• _Task details_
Copy out every line holding the string "true" from the records below.

• _Input data_
======
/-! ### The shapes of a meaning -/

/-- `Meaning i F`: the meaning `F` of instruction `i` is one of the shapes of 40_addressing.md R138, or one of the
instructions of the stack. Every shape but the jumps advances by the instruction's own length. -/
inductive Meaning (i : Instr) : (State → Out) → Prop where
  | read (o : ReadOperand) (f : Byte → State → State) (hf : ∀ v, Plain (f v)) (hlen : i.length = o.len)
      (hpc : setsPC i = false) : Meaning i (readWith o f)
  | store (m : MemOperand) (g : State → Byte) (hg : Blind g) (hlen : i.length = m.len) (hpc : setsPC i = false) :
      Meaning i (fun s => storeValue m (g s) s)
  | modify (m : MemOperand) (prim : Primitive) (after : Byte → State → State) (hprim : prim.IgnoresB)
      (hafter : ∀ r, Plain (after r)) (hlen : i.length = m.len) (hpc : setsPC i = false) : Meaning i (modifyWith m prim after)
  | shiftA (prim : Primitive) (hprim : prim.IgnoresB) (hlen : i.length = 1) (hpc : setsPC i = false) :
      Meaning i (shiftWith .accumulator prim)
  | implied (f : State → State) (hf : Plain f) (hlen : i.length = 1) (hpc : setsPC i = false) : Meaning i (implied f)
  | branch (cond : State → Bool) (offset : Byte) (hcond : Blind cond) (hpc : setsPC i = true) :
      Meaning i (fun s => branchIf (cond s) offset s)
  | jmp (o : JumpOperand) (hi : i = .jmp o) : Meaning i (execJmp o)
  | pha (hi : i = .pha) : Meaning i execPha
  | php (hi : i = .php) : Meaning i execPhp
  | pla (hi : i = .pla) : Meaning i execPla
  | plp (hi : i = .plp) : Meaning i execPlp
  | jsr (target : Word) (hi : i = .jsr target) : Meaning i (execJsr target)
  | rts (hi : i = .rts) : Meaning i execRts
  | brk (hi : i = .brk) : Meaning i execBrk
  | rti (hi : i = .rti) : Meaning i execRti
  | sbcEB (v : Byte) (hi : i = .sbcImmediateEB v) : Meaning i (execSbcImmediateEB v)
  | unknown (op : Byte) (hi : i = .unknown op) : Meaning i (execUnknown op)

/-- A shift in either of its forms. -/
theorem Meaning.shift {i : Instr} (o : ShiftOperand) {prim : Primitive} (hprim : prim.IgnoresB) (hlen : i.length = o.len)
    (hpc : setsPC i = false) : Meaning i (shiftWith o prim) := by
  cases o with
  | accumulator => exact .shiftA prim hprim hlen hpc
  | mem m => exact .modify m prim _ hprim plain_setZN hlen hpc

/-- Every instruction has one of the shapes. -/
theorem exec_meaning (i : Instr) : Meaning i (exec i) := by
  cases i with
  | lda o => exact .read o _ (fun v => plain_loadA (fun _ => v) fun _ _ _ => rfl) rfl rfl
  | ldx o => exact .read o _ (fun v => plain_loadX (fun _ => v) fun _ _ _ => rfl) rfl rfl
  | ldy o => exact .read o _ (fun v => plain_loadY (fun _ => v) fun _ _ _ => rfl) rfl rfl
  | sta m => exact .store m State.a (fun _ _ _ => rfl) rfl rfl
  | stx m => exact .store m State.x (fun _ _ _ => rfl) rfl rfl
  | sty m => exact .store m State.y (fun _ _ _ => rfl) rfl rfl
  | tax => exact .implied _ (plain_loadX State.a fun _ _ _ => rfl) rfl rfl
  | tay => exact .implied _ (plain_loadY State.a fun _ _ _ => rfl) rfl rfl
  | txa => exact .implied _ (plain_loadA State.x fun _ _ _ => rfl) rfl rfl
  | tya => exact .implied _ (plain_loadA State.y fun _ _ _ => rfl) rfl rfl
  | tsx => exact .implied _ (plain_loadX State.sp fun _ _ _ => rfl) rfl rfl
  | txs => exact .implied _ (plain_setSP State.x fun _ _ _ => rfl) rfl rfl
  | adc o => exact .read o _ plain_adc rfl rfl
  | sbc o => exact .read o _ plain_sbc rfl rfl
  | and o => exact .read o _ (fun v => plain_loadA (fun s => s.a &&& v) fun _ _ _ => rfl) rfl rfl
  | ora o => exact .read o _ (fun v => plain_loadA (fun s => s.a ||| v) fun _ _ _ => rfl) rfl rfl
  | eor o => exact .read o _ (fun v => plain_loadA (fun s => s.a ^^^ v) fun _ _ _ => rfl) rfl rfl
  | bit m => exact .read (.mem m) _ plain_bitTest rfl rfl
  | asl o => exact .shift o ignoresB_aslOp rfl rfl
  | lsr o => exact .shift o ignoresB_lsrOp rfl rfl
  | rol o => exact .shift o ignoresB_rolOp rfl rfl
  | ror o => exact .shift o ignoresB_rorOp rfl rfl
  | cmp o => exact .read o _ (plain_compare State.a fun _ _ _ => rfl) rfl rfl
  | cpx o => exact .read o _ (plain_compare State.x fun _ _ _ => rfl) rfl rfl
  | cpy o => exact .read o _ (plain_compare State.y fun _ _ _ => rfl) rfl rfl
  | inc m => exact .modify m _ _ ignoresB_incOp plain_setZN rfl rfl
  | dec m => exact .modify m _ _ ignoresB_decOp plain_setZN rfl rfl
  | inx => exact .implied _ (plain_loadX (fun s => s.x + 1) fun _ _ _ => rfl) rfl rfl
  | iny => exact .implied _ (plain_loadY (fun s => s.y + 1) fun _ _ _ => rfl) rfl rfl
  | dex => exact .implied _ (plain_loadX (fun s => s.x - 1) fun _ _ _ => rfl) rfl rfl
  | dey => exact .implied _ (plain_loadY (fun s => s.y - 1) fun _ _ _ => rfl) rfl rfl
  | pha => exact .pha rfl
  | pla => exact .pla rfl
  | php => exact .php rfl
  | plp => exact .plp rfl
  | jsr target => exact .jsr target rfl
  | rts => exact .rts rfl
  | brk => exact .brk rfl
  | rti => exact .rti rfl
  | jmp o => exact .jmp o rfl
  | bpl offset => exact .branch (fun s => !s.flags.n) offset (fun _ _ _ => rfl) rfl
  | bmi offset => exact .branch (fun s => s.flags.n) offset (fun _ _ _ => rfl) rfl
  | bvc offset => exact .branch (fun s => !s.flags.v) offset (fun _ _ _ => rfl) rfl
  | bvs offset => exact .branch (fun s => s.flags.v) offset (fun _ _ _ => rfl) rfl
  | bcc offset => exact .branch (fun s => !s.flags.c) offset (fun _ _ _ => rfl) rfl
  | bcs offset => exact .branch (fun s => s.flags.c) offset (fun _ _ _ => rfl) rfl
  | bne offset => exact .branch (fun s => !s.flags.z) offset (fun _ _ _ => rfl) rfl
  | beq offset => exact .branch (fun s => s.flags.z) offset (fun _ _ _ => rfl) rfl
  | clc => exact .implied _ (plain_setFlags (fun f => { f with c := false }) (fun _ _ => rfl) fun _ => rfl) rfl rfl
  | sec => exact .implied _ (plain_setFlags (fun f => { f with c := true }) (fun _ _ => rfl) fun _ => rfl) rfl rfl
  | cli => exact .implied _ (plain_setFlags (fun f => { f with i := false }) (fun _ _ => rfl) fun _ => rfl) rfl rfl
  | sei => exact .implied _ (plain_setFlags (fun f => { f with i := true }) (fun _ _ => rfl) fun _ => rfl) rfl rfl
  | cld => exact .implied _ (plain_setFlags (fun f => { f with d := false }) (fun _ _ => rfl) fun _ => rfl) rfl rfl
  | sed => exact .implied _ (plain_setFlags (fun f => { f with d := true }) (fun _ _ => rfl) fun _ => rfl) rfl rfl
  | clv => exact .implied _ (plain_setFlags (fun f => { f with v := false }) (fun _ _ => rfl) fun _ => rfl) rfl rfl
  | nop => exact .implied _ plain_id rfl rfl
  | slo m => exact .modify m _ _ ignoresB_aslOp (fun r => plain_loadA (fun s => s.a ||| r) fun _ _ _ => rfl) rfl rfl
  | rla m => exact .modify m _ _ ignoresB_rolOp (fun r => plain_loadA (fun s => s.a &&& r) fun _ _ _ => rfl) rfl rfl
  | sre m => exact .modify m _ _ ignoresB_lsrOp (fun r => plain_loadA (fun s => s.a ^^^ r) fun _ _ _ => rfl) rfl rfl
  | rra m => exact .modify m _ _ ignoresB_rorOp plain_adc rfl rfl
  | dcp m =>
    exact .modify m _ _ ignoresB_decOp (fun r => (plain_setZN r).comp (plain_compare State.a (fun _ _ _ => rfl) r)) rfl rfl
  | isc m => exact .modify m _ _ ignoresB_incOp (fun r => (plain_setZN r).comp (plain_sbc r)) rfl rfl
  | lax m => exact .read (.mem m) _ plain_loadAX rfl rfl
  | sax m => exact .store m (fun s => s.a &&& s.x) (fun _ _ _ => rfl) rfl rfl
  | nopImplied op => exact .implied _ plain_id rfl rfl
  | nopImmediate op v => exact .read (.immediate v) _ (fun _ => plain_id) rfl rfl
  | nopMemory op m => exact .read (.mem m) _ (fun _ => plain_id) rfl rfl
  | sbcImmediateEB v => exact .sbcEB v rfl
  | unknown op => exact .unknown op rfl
======
• _Exercise result_
  | branch (cond : State → Bool) (offset : Byte) (hcond : Blind cond) (hpc : setsPC i = true) :
  | sec => exact .implied _ (plain_setFlags (fun f => { f with c := true }) (fun _ _ => rfl) fun _ => rfl) rfl rfl
  | sei => exact .implied _ (plain_setFlags (fun f => { f with i := true }) (fun _ _ => rfl) fun _ => rfl) rfl rfl
  | sed => exact .implied _ (plain_setFlags (fun f => { f with d := true }) (fun _ _ => rfl) fun _ => rfl) rfl rfl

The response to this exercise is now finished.